Even in German I'd use Schalter, Taste, Taster interchangeably if the fact of latching/non-latching function is unimportant and if it aids clarity in that specific use. I'm inclined to use Taste and Taster almost exclusively for pushbutton style switches though.


----------



## Frieder

manfy said:


> Even in German I'd use Schalter, Taste, Taster interchangeably


I'd never do that! I was in the business of constucting and building electric control cabinets (Schaltschrankbau) and these terms were never (ever) used interchangeably. You have Schalter and Taster, were


oostnic said:


> Druck-, Schlag-, Schlüssel-, Leucht- und Pilztaster


just differ in the way they are operated. So it is essential whether they are latching or non-latching.

From Wikipedia:

Each set of contacts can be in one of two states: either "closed" meaning the contacts are touching and electricity can flow between them, or "open", meaning the contacts are separated and the switch is nonconducting. *The mechanism* actuating the transition between these two states (open or closed) can be either a "*toggle*" (flip switch for continuous "on" or "off") or "*momentary*" (push-for "on" or push-for "off") type.​


----------



## Hutschi

Maybe a "momentary selector switch". I found examples for this in Google.

Or more special: "momentary rotary selector switch" - there are also examples.

The problem is: a "Schwenkschalter" always uses rotation, but the axis is not defined. (I checked lots of pictures, some have the axis parallel, some vertical to the surface like a centre stick Centre stick - Wikipedia .) So it may be a "Kippschalter" (rotation similar to a centre stick) or a "Drehschalter" (rotation similar to an old tuning knob of a radio.)

I do not know if it is the same in English.
Taster adds "momentary" to the concept. It goes automatically back to the standard position if you stop to press/to switch it.


----------



## manfy

Frieder said:


> I'd never do that!



Yes, but you're an insider, so you're predisposed. You're trained to pay attention to that detail but the general public is not.
From an English language point of view, a momentary switch is still a switch.
If the German language didn't know "Taster" as a distinct word, you wouldn't be inclined to religiously differentiate between the two.

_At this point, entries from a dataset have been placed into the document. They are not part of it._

-- ==== Sys2Proof/Machine/Ptp.lean ====
section
/-! DEFINITION. The PTP boundary clock (R314–R318, R320). The message layouts are those of IEEE 1588-2019, which the
spec names and does not print (log entry 61, PRESUMED). -/

namespace Sys2Proof.Machine

/-! ### Time and origin (R315) -/

/-- PTP time of a station time in 0.25 ns: seconds, nanoseconds, and quarters of a nanosecond. -/
def Hub.ptpTime (h : Hub) (t : Nat) : Nat × Nat × Nat :=
  let ns := h.eth.originNs + t / 4
  (h.eth.originS + ns / 1000000000, ns % 1000000000, t % 4)

/-- The staged origin becomes active. -/
def Hub.ptpAdopt (h : Hub) : Hub :=
  let s := (h.rd A.PTP_ORIGIN_S_LO).toNat + (h.rd A.PTP_ORIGIN_S_HI).toNat % 65536 * 2 ^ 32
  let h := { h with eth := { h.eth with originS := s, originNs := (h.rd A.PTP_ORIGIN_NS).toNat % 2 ^ 30 } }
  (h.put R.PTP_STATUS_ORIGIN_SET 1).put R.PTP_STATUS_APPLY_PENDING 0

/-- A message boundary: an APPLY that waits takes effect. -/
def Hub.ptpBoundary (h : Hub) : Hub := if h.on R.PTP_STATUS_APPLY_PENDING then h.ptpAdopt else h

/-- PTP_ORIGIN_APPLY (R315): at once, or at the next message of any port when a message is between its stamp and its
timestamp field. -/
def Hub.ptpApply (h : Hub) (inMessage : Bool) : Hub := if inMessage then h.put R.PTP_STATUS_APPLY_PENDING 1 else h.ptpAdopt

/-! ### Port state (R316) -/

/-- STATE of a port: 0 DISABLED, 1 MASTER, 2 QUIET. -/
def Hub.ptpState (h : Hub) (x : Nat) : Nat :=
  if !h.on R.PTP_CTRL_EN || !h.on (R.PTP_PORT_CTRL_EN x) || h.ethLink x != 2 then 0
  else if !h.on R.TIME_STATUS_VALID || !h.on R.PTP_STATUS_ORIGIN_SET then 2
  else 1

/-! ### Messages -/

/-- Eight bytes of an identity held in two registers, byte 0 in [7:0]. -/
def Hub.ptpId (h : Hub) (a : Nat) : List Byte := wordBytes (h.rd a) ++ wordBytes (h.rd (a + 4))

/-- sourcePortIdentity: clockIdentity and portNumber. -/
def Hub.ptpPortId (h : Hub) (x : Nat) : List Byte := h.ptpId A.PTP_CLOCK_ID_LO ++ beBytes 2 (x + 1)

/-- A message: its header of 34 bytes and its body. The correction is in units of 2⁻¹⁶ ns. -/
def Hub.ptpMsg (h : Hub) (x typ flags0 flags1 : Nat) (corr : Int) (seq control interval : Nat) (body : List Byte) : List Byte :=
  [BitVec.ofNat 8 typ, 0x12#8] ++ beBytes 2 (34 + body.length) ++ [BitVec.ofNat 8 ((h.rd A.PTP_DS).toNat), 0#8]
    ++ [BitVec.ofNat 8 flags0, BitVec.ofNat 8 flags1] ++ beBytes 8 (unsigned 64 corr) ++ [0#8, 0#8, 0#8, 0#8]
    ++ h.ptpPortId x ++ beBytes 2 seq ++ [BitVec.ofNat 8 control, BitVec.ofNat 8 interval] ++ body

/-- A timestamp: 48 bits of seconds and 32 of nanoseconds. -/
def tsBytes (s ns : Nat) : List Byte := beBytes 6 s ++ beBytes 4 ns

/-- A PTP frame: to the peer-delay address or the other one, from the port's MAC, tagged when TAG is 1. -/
def Hub.ptpFrame (h : Hub) (x : Nat) (peer : Bool) (msg : List Byte) : List Byte :=
  beBytes 6 (if peer then 0x0180C200000E else 0x011B19000000)
    ++ wordBytes (h.rd (A.ETH_MAC_LO x)) ++ (wordBytes (h.rd (A.ETH_MAC_HI x))).take 2
    ++ (if h.on (R.PTP_PORT_CTRL_TAG x) then
          beBytes 2 0x8100 ++ beBytes 2 (h.get (R.PTP_PORT_CTRL_PCP x) * 8192 + h.get (R.PTP_PORT_CTRL_VID x))
        else [])
    ++ beBytes 2 0x88F7 ++ msg

/-- A message sent on a port. -/
def Hub.ptpSend (h : Hub) (x : Nat) (peer : Bool) (msg : List Byte) : Hub := h.ethSend x (h.ptpFrame x peer msg)

/-- Quarters of a nanosecond as a correction. -/
def quarter (q : Int) : Int := q * 16384

/-! ### Sending (R316, R317) -/

/-- PTP_SYNC_SEND (R317): one-step, or a Sync followed by its Follow_Up. -/
def Hub.ptpSync (h : Hub) (x : Nat) : Hub :=
  let h := h.ptpBoundary
  if h.ptpState x ≠ 1 then h
  else
    let p := h.ptp x
    let (s, ns, q) := h.ptpTime (h.ethSentStamp x)
    let iv := h.get R.PTP_INTERVALS_LOG_SYNC
    let corr := quarter q
    let h :=
      if h.on R.PTP_CTRL_TWO_STEP then
        let h := h.ptpSend x false (h.ptpMsg x 0 2 0 0 p.syncSeq 0 iv (tsBytes 0 0))
        h.ptpSend x false (h.ptpMsg x 8 0 0 corr p.syncSeq 2 iv (tsBytes s ns))
      else h.ptpSend x false (h.ptpMsg x 0 0 0 corr p.syncSeq 0 iv (tsBytes s ns))
    (h.setPtp x { p with syncSeq := (p.syncSeq + 1) % 65536 }).bump (word (A.PTP_SYNC_TX x))

/-- The second flag octet: leap61, leap59, currentUtcOffsetValid, ptpTimescale, timeTraceable, frequencyTraceable. -/
def Hub.ptpFlags (h : Hub) : Nat :=
  h.get R.PTP_UTC_LEAP61 + h.get R.PTP_UTC_LEAP59 * 2 + h.get R.PTP_UTC_UTC_VALID * 4 + h.get R.PTP_UTC_PTP_TIMESCALE * 8
    + h.get R.PTP_UTC_TIME_TRACEABLE * 16 + h.get R.PTP_UTC_FREQ_TRACEABLE * 32

/-- PTP_ANNOUNCE_SEND (R316): in HOLDOVER with CLASS_HOLD and ACCURACY_HOLD. -/
def Hub.ptpAnnounce (h : Hub) (x : Nat) : Hub :=
  let h := h.ptpBoundary
  if h.ptpState x ≠ 1 then h
  else
    let p := h.ptp x
    let (s, ns, _) := h.ptpTime h.stime
    let q := (h.rd A.PTP_GM_QUAL).toNat
    let prio := (h.rd A.PTP_GM_PRIO).toNat
    let hold := if h.get R.TIME_STATUS_QUALITY = 2 then (h.rd A.PTP_HOLD).toNat else q
    let body := tsBytes s ns ++ beBytes 2 (h.get R.PTP_UTC_UTC_OFFSET) ++ [0#8, BitVec.ofNat 8 prio]
      ++ [BitVec.ofNat 8 hold, BitVec.ofNat 8 (hold / 256)] ++ beBytes 2 (q / 65536)
      ++ [BitVec.ofNat 8 (prio / 256)] ++ h.ptpId A.PTP_GM_ID_LO ++ beBytes 2 ((h.rd A.PTP_GM_PATH).toNat)
      ++ [BitVec.ofNat 8 (prio / 65536)]
    let h := h.ptpSend x false (h.ptpMsg x 11 0 h.ptpFlags 0 p.annSeq 5 (h.get R.PTP_INTERVALS_LOG_ANNOUNCE) body)
    h.setPtp x { p with annSeq := (p.annSeq + 1) % 65536 }

/-- PTP_PDELAY_REQ_SEND (R317): the port's own Pdelay_Req; its answer updates meanLinkDelay. -/
def Hub.ptpPdelayReq (h : Hub) (x : Nat) : Hub :=
  let h := h.ptpBoundary
  if h.ptpState x ≠ 1 then h
  else
    let p := h.ptp x
    let t1 := h.ethSentStamp x
    let h := h.ptpSend x true (h.ptpMsg x 2 0 0 0 p.reqSeq 5 0x7F (tsBytes 0 0 ++ tsBytes 0 0))
    h.setPtp x { p with reqSeq := (p.reqSeq + 1) % 65536, req := some ⟨p.reqSeq, t1, none⟩ }

/-! ### Receiving (R314, R317) -/

/-- Announce or Sync of another master: counted, and the first since FOREIGN was clear reported. -/
def Hub.ptpForeign (h : Hub) (x : Nat) : Hub :=
  let h := h.bump (word (A.PTP_FOREIGN x))
  if h.on (R.PTP_PORT_STATUS_FOREIGN x) then h
  else (h.put (R.PTP_PORT_STATUS_FOREIGN x) 1).notice 27 0x81 x (h.rd (A.PTP_FOREIGN x)).toNat

/-- A message's correctionField. -/
def msgCorr (m : List Byte) : Int := signed 64 (beNat ((m.drop 8).take 8))

/-- A message's sequenceId. -/
def msgSeq (m : List Byte) : Nat := beNat ((m.drop 30).take 2)

/-- The timestamp of a message's body in 0.25 ns. -/
def msgTime (m : List Byte) : Nat := (beNat ((m.drop 34).take 6) * 1000000000 + beNat ((m.drop 40).take 4)) * 4

/-- A Pdelay_Req is answered (R317): `t2` is the stamp of its timestamp point, t3 the time of the answer. -/
def Hub.ptpAnswer (h : Hub) (x : Nat) (m : List Byte) (t2 : Nat) : Hub :=
  let h := h.ptpBoundary
  let who := (m.drop 20).take 10
  let t3 := h.ethSentStamp x
  let h := h.bump (word (A.PTP_PDELAY_RX x))
  if h.on R.PTP_CTRL_TWO_STEP then
    let (s, ns, q) := h.ptpTime t2
    let h := h.ptpSend x true (h.ptpMsg x 3 2 0 (-quarter q) (msgSeq m) 5 0x7F (tsBytes s ns ++ who))
    let (s, ns, q) := h.ptpTime t3
    h.ptpSend x true (h.ptpMsg x 10 0 0 (msgCorr m + quarter q) (msgSeq m) 5 0x7F (tsBytes s ns ++ who))
  else
    h.ptpSend x true (h.ptpMsg x 3 0 0 (msgCorr m + quarter ((t3 : Int) - t2)) (msgSeq m) 5 0x7F (tsBytes 0 0 ++ who))

/-- meanLinkDelay from a completed exchange, in quarters of a nanosecond: half the round trip less the turnaround. -/
def Hub.ptpDelay (h : Hub) (x : Nat) (round turn : Int) : Hub :=
  let d := ((round - turn) / 2).toNat
  let p := h.ptp x
  (h.wr (A.PTP_PDELAY x) (W (min (2 ^ 24 - 1) d + 2 ^ 31))).setPtp x { p with req := none }

/-- A Pdelay_Resp or Pdelay_Resp_Follow_Up (R317) received with stamp `t4`. -/
def Hub.ptpResp (h : Hub) (x : Nat) (m : List Byte) (t4 : Nat) (follow : Bool) : Hub :=
  let p := h.ptp x
  match p.req with
  | none => h
  | some r =>
    if msgSeq m ≠ r.seq ∨ (m.drop 44).take 10 ≠ h.ptpPortId x then h
    else if follow then
      match r.t2 with
      | some (t2, c, t4) => h.ptpDelay x ((t4 : Int) - r.t1) ((msgTime m : Int) - t2 + (c + msgCorr m) / 16384)
      | none => h
    else if bit (m.getD 6 0).toNat 1 then
      h.setPtp x { p with req := some { r with t2 := some (msgTime m, msgCorr m, t4) } }
    else h.ptpDelay x ((t4 : Int) - r.t1) (msgCorr m / 16384)

/-- PTP_MESSAGE_RECEIVED (R314): the oldest message taken by PTP on a port. -/
def Hub.ptpMessage (h : Hub) (x : Nat) : Hub :=
  let p := h.ptp x
  match p.inq with
  | [] => h
  | (m, t) :: rest =>
    let h := h.setPtp x { p with inq := rest }
    let typ := (m.getD 0 0).toNat % 16
    if h.on R.PTP_CTRL_EN = false ∨ m.length < 44 then h
    else if m.getD 4 0 ≠ BitVec.ofNat 8 (h.rd A.PTP_DS).toNat then h.bump (word (A.PTP_DISCARD x))
    else if typ = 0 ∨ typ = 11 then h.ptpForeign x
    else if typ = 1 ∨ typ = 12 ∨ typ = 13 then h.bump (word (A.PTP_DISCARD x))
    else if typ = 2 then if h.ptpState x = 0 then h else h.ptpAnswer x m t
    else if typ = 3 then h.ptpResp x m t false
    else if typ = 10 then h.ptpResp x m t true
    else h

/-- PTP_COUNTER_CLEAR (R320). -/
def Hub.ptpClear (h : Hub) : Hub := [0, 1, 2, 3].foldl (fun h x => h.clearRange (A.PTP_SYNC_TX x) (A.PTP_FOREIGN x)) h

/-! ### The rows of the table -/

/-- PTP_MESSAGE_RECEIVED (R314). -/
def execPtpMessageReceived (x : Fin 4) (s : State) : Result := s.upd (fun h => h.ptpMessage x)

/-- PTP_SYNC_SEND (R317). -/
def execPtpSyncSend (x : Fin 4) (s : State) : Result := s.upd (fun h => h.ptpSync x)

/-- PTP_ANNOUNCE_SEND (R316). -/
def execPtpAnnounceSend (x : Fin 4) (s : State) : Result := s.upd (fun h => h.ptpAnnounce x)

/-- PTP_PDELAY_REQ_SEND (R317). -/
def execPtpPdelayReqSend (x : Fin 4) (s : State) : Result := s.upd (fun h => h.ptpPdelayReq x)

/-- PTP_ORIGIN_APPLY (R315). -/
def execPtpOriginApply (inMessage : Bool) (s : State) : Result := s.upd (fun h => h.ptpApply inMessage)

/-- PTP_COUNTER_CLEAR (R320). -/
def execPtpCounterClear (s : State) : Result := s.upd (fun h => h.ptpClear)

end Sys2Proof.Machine
end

If it were Tastschalter vs. Schalter, you'd probably see it the same way as a native English speaker.


----------



## Hutschi

So it is necessary to have context.
Who shall read it? Who is the audience?
What is the purpose?

Example: If it is a description of a picture just for showing the picture and give it a title in a Photo exhibition, it is not necessary to describe whether it is a momentary switch or not.
If you want to sell it, it is essential for the customer to know it.


----------



## berndf

manfy said:


> Yes, but you're an insider, so you're predisposed. You're trained to pay attention to that detail but the general public is not.





oostnic said:


> I am translating a fairly technical piece


So much for "general" public.


----------



## Hutschi

Oostnics question suggests somehow that he translates a kind of technical document. And he wants a precise definition.
I can describe all of the switches, but in English it is rather difficult.

I even think that it is more essential that it is a momentary switch than that it is a rotary switch. But even this depends on purpose. If in doubt I prefer a precise translation, even if it sounds clumsy for general public.

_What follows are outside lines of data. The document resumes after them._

-- ==== Sys2Proof/Machine/UsbFunction.lean ====
section
/-! DEFINITION. The hub function of the USB hub (R347–R350): its endpoints 0 and 1 and its requests. -/

namespace Sys2Proof.Machine

/-! ### Descriptors (R347, USB 2.0 chapters 9 and 11) -/

/-- The hub function's descriptor of a type; none for a type it has not. Bytes no rule gives are free
(assumption 65, PRESUMED). -/
def usbDescriptor : Nat → Option (List Byte)
  | 1 => some ([18#8, 1#8, 0x00#8, 0x02#8, 9#8, 0#8, 2#8, 64#8] ++ (List.range 9).map (fun i => Config.usbByte 1 (8 + i)) ++ [1#8])
  | 2 => some ([9#8, 2#8, 25#8, 0#8, 1#8, 1#8, 0#8, Config.usbByte 2 7, Config.usbByte 2 8]
      ++ [9#8, 4#8, 0#8, 0#8, 1#8, 9#8, 0#8, 2#8, 0#8] ++ [7#8, 5#8, 0x81#8, 3#8, 1#8, 0#8, Config.usbByte 2 24])
  | 0x29 => some [9#8, 0x29#8, 4#8, 0x09#8, 0#8, 50#8, Config.usbByte 0x29 6, 0#8, 0xFF#8]
  | _ => none

/-! ### SETUP packets -/

/-- The fields of a SETUP: bmRequestType, bRequest, wValue, wIndex, wLength. -/
structure UsbReq where
  typ : Nat
  req : Nat
  value : Nat
  index : Nat
  len : Nat
deriving DecidableEq, Repr

/-- The request spelled by eight bytes. -/
def reqOf (bs : List Byte) : UsbReq :=
  ⟨leNat (bs.take 1), leNat ((bs.drop 1).take 1), leNat ((bs.drop 2).take 2), leNat ((bs.drop 4).take 2),
    leNat ((bs.drop 6).take 2)⟩

/-- The requests that R347 lists, and none of them. -/
inductive UsbKind where
  | getDescriptor | setConfiguration | getStatus | getHubStatus | getPortStatus | setPortFeature | clearPortFeature
  | clearTtBuffer | resetTt | unsupported
deriving DecidableEq, Repr

/-- The port a hub-class request names in wIndex (1 to 4); none otherwise. -/
def UsbReq.port (r : UsbReq) : Option Nat := if 1 ≤ r.index % 256 ∧ r.index % 256 ≤ 4 then some (r.index % 256 - 1) else none

/-- Whether a request is a port reset that names the hub function, port 0 (R350) (assumption 127, DEDUCED). -/
def UsbReq.resetsHub (r : UsbReq) : Bool := r.typ == 0x23 && r.req == 3 && r.value == 4 && r.index % 256 == 0

/-- The request's kind (R347, R348). Port features: 1 ENABLE, 2 SUSPEND, 4 RESET, 8 POWER, 16 to 20 the C_ bits. -/
def UsbReq.kind (r : UsbReq) : UsbKind :=
  if (r.typ = 0x80 ∨ r.typ = 0xA0) ∧ r.req = 6 ∧ (usbDescriptor (r.value / 256)).isSome then .getDescriptor
  else if r.typ = 0 ∧ r.req = 9 ∧ r.value = 1 then .setConfiguration
  else if (r.typ = 0x80 ∨ r.typ = 0x81 ∨ r.typ = 0x82) ∧ r.req = 0 then .getStatus
  else if r.typ = 0xA0 ∧ r.req = 0 then .getHubStatus
  else if r.typ = 0xA3 ∧ r.req = 0 ∧ r.port.isSome then .getPortStatus
  else if r.resetsHub = true ∨ (r.typ = 0x23 ∧ r.req = 3 ∧ r.port.isSome ∧ (r.value = 2 ∨ r.value = 4 ∨ r.value = 8)) then
    .setPortFeature
  else if r.typ = 0x23 ∧ r.req = 1 ∧ r.port.isSome ∧ (r.value = 1 ∨ r.value = 2 ∨ r.value = 8 ∨ (16 ≤ r.value ∧ r.value ≤ 20)) then
    .clearPortFeature
  else if r.typ = 0x23 ∧ r.req = 8 ∧ r.port.isSome then .clearTtBuffer
  else if r.typ = 0x23 ∧ r.req = 9 ∧ r.port.isSome then .resetTt
  else .unsupported

/-! ### Endpoints (R348–R350) -/

/-- A split to the hub function, accepted and finished at once. -/
def Hub.usbOwn (h : Hub) (p : Nat) (r : UsbRec) (v : UsbRes) : Hub :=
  let h := h.usbAccept p 0 r none
  match (h.usbPort p).split? 0 r.handle with
  | some s => h.usbFinish p s v
  | none => h

/-- A SETUP waits for its request to be served (R350): it starts a new transfer whatever the state of endpoint 0. -/
def Hub.usbSetup (h : Hub) (p : Nat) (r : UsbRec) : Hub :=
  let h := ([0, 1, 2, 3].foldl Hub.usbSetupEnd h).usbAccept p 0 r none
  { h with usb := { h.usb with setup := some (p, r.data), data0 := [], pid0 := true, stall := false } }

/-- IN and OUT at endpoint 0: NAK while a SETUP waits, STALL after a protocol stall, up to 64 bytes of the data stage. -/
def Hub.usbEp0 (h : Hub) (p : Nat) (r : UsbRec) : Hub :=
  if h.usb.setup.isSome then h.usbOwn p r (bare 1)
  else if h.usb.stall then h.usbOwn p r (bare 2)
  else if r.token = 2 then
    let n := min 64 r.bytes
    let h' := h.usbOwn p r ⟨0, h.usb.pid0, h.usb.data0.take n⟩
    { h' with usb := { h'.usb with data0 := h.usb.data0.drop n, pid0 := !h.usb.pid0 } }
  else h.usbOwn p r (bare 0)

/-- IN at endpoint 1 (R349): the oldest report, or NAK at once. -/
def Hub.usbEp1 (h : Hub) (p : Nat) (r : UsbRec) : Hub :=
  match h.usb.reports with
  | v :: rest =>
    let h' := h.usbOwn p r ⟨0, h.usb.pid1, [BitVec.ofNat 8 v].take r.bytes⟩
    { h' with usb := { h'.usb with reports := rest, pid1 := !h.usb.pid1 } }
  | [] => h.usbOwn p r (bare 1)

/-- A split to the hub function: endpoint 0 and the status-change endpoint; it has no other. A periodic one keeps the
limits of R341 too (assumption 127, DEDUCED). -/
def Hub.usbFunction (h : Hub) (p : Nat) (r : UsbRec) : Hub :=
  if r.typ = 3 ∧ h.usbAhead r = false then h.usbOwn p r (bare 5)
  else if r.ep = 0 ∧ r.typ = 0 then if r.token = 0 then h.usbSetup p r else h.usbEp0 p r
  else if r.ep = 1 ∧ r.typ = 3 ∧ r.token = 2 then h.usbEp1 p r
  else h.usbOwn p r (bare 2)

/-- USB_SSPLIT (R341, R342, R344): the next record at an instance, when it is a start-split or malformed. -/
def Hub.usbSsplit (h : Hub) (p k : Nat) : Hub :=
  match h.usbTake p k 0 with
  | (h, none) => h
  | (h, some r) =>
    if h.usbHalts p k r then h.usbHalted p k r
    else if r.hub then h.usbFunction p r
    else h.usbAccept p k r (h.usbAtOnce p r)

/-! ### Requests (R347, R348) -/

/-- A SETUP that waits is served: the effect, and the data stage it leaves (assumption 64, DEDUCED). -/
def Hub.usbServe (h : Hub) (kind : UsbKind) (f : Hub → UsbReq → Hub × List Byte) : Hub :=
  match (if h.usbStopped then none else h.usb.setup) with
  | none => h
  | some (p, bs) =>
    let r := reqOf bs
    if r.kind = kind then
      let (h, data) := f { h with usb := { h.usb with setup := none } } r
      let h := { h with usb := { h.usb with data0 := data.take r.len } }
      match (h.usbPort p).splits.find? (fun s => s.k == 0 && s.rec_.hub && s.rec_.token == 0 && s.res == none) with
      | some s => h.usbFinish p s (bare 0)
      | none => h
    else h

/-- USB_GET_DESCRIPTOR. -/
def Hub.usbGetDescriptor (h : Hub) : Hub :=
  h.usbServe .getDescriptor (fun h r => (h, (usbDescriptor (r.value / 256)).getD []))

/-- USB_SET_CONFIGURATION. -/
def Hub.usbSetConfiguration (h : Hub) : Hub :=
  h.usbServe .setConfiguration (fun h r => ({ h with usb := { h.usb with config := r.value } }, []))

/-- USB_GET_STATUS: self-powered device, no halted endpoint (assumption 65, PRESUMED). -/
def Hub.usbGetStatus (h : Hub) : Hub :=
  h.usbServe .getStatus (fun h r => (h, if r.typ = 0x80 then [1#8, 0#8] else [0#8, 0#8]))

/-- wHubStatus and wHubChange (R347): local power good; the over-current of any port's USBH_PORT_STATUS, and its change
(assumption 127, DEDUCED). -/
def Hub.hubStatusBytes (h : Hub) : List Byte :=
  leBytes 2 (b2n (h.usbAny R.USBH_PORT_STATUS_OC) * 2) ++ leBytes 2 (b2n (h.usbAny R.USBH_PORT_STATUS_C_OVERCURRENT) * 2)

/-- USB_GET_HUB_STATUS. -/
def Hub.usbGetHubStatus (h : Hub) : Hub := h.usbServe .getHubStatus (fun h _ => (h, h.hubStatusBytes))

/-- wPortStatus and wPortChange of a port. -/
def Hub.portStatusBytes (h : Hub) (p : Nat) : List Byte :=
  let st := h.usbState p
  let sp := h.usbSpeed p
  let s := h.get (R.USBH_PORT_STATUS_CONNECT p) + b2n (st == upEnabled || st == upSuspended || st == upResuming) * 2
    + b2n (st == upSuspended || st == upResuming) * 4 + h.get (R.USBH_PORT_STATUS_OC p) * 8 + b2n (st == upResetting) * 16
    + b2n (h.usbPort p).vbus * 256 + b2n (sp == 1) * 512 + b2n (sp == 2) * 1024
  leBytes 2 s ++ leBytes 2 (slice (h.rd (A.USBH_PORT_STATUS p)).toNat 8 5)

/-- USB_GET_PORT_STATUS. -/
def Hub.usbGetPortStatus (h : Hub) : Hub :=
  h.usbServe .getPortStatus (fun h r => (h, h.portStatusBytes (r.port.getD 0)))

/-- USB_HUB_FUNCTION_RESET (R350). -/
def Hub.usbFunctionReset (h : Hub) : Hub :=
  let h := [0, 1, 2, 3].foldl (fun h p => h.usbReset p (fun s => s.rec_.hub)) h
  { h with usb := { h.usb with setup := none, data0 := [], pid0 := true, stall := false } }

/-- USB_SET_PORT_FEATURE: the effect of USBH_PORT_CTRL (R343), or a reset of the hub function (R350). -/
def Hub.usbSetPortFeature (h : Hub) : Hub :=
  h.usbServe .setPortFeature (fun h r =>
    let p := r.port.getD 0
    (if r.resetsHub then h.usbFunctionReset
     else if r.value = 8 then h.unlessHeld (fun h => h.usbPowerOn p)
     else if r.value = 4 then h.usbPortReset p else h.usbSuspend p, []))

/-- USB_CLEAR_PORT_FEATURE. -/
def Hub.usbClearPortFeature (h : Hub) : Hub :=
  h.usbServe .clearPortFeature (fun h r =>
    let p := r.port.getD 0
    (if r.value = 8 then h.usbPowerOff p else if r.value = 1 then h.usbDisable p else if r.value = 2 then h.usbResume p
     else h.put ⟨A.USBH_PORT_STATUS p, 8 + (r.value - 16), 1⟩ 0, []))

/-- The named port's unfinished non-periodic splits end with RESET. -/
def Hub.usbEndTt (h : Hub) (r : UsbReq) : Hub × List Byte :=
  (h.usbReset (r.port.getD 0) (fun s => !s.rec_.hub && (s.rec_.typ == 0 || s.rec_.typ == 2)), [])

/-- USB_CLEAR_TT_BUFFER. -/
def Hub.usbClearTt (h : Hub) : Hub := h.usbServe .clearTtBuffer (fun h r => h.usbEndTt r)

/-- USB_RESET_TT. -/
def Hub.usbResetTt (h : Hub) : Hub := h.usbServe .resetTt (fun h r => h.usbEndTt r)

/-- USB_UNSUPPORTED_REQUEST (R348): a protocol stall until the next SETUP. -/
def Hub.usbUnsupported (h : Hub) : Hub :=
  h.usbServe .unsupported (fun h _ => ({ h with usb := { h.usb with stall := true } }, []))

/-! ### The rows of the table -/

/-- USB_SSPLIT (R342). -/
def execUsbSsplit (p : Fin 4) (k : Fin 3) (s : State) : Result := s.upd (fun h => h.usbSsplit p k)

/-- USB_HUB_FUNCTION_RESET (R350). -/
def execUsbHubFunctionReset (s : State) : Result := s.upd (fun h => h.usbFunctionReset)

/-- USB_GET_DESCRIPTOR (R347). -/
def execUsbGetDescriptor (s : State) : Result := s.upd (fun h => h.usbGetDescriptor)

/-- USB_SET_CONFIGURATION (R347). -/
def execUsbSetConfiguration (s : State) : Result := s.upd (fun h => h.usbSetConfiguration)

/-- USB_GET_STATUS (R347). -/
def execUsbGetStatus (s : State) : Result := s.upd (fun h => h.usbGetStatus)

/-- USB_GET_HUB_STATUS (R347). -/
def execUsbGetHubStatus (s : State) : Result := s.upd (fun h => h.usbGetHubStatus)

/-- USB_GET_PORT_STATUS (R347). -/
def execUsbGetPortStatus (s : State) : Result := s.upd (fun h => h.usbGetPortStatus)

/-- USB_SET_PORT_FEATURE (R347). -/
def execUsbSetPortFeature (s : State) : Result := s.upd (fun h => h.usbSetPortFeature)

/-- USB_CLEAR_PORT_FEATURE (R347). -/
def execUsbClearPortFeature (s : State) : Result := s.upd (fun h => h.usbClearPortFeature)

/-- USB_CLEAR_TT_BUFFER (R347). -/
def execUsbClearTtBuffer (s : State) : Result := s.upd (fun h => h.usbClearTt)

/-- USB_RESET_TT (R347). -/
def execUsbResetTt (s : State) : Result := s.upd (fun h => h.usbResetTt)

/-- USB_UNSUPPORTED_REQUEST (R348). -/
def execUsbUnsupportedRequest (s : State) : Result := s.upd (fun h => h.usbUnsupported)

end Sys2Proof.Machine
end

So far I have "momentary rotary selector switch". (Please check if this is ok in English. You can also ask in the English forum, Oostnic.)


----------



## manfy

berndf said:


> So much for "general" public.



Touché! 

And yet, I maintain that even in technical documents it is often undesirable to confuse the reader with long and complex phrases that have no significance in that specific context.
So, even though "rotary momentary selector switch [with red actuator and black faceplate]" may be a very accurate description, it's just too long as a descriptive, distinctive term for general purpose.
It's up to the writer to decide which aspect is important within that context, and based on oostnic's description in post #20, I'd still go with "selector switch". (Omron, a big and well-known manufacturer of switchgear, is using 'selector switch' for momentary and maintained switches too, and most of them appear to be the rotary kind. [just click on the pdf-datasheet in this Mouser link to download the Omron catalogue])


----------



## Robocop

manfy said:


> If it were Tastschalter vs. Schalter ...


Strictly speaking, it is Tastschalter (non-latching switch) versus Rastschalter (latching switch).
A switch operated by hand, latching or non-latching, may be actuated by pressing (drücken) a button, rotating (drehen) a handle (?)(Knebel), flipping (umlegen, kippen) a rocker/lever.


----------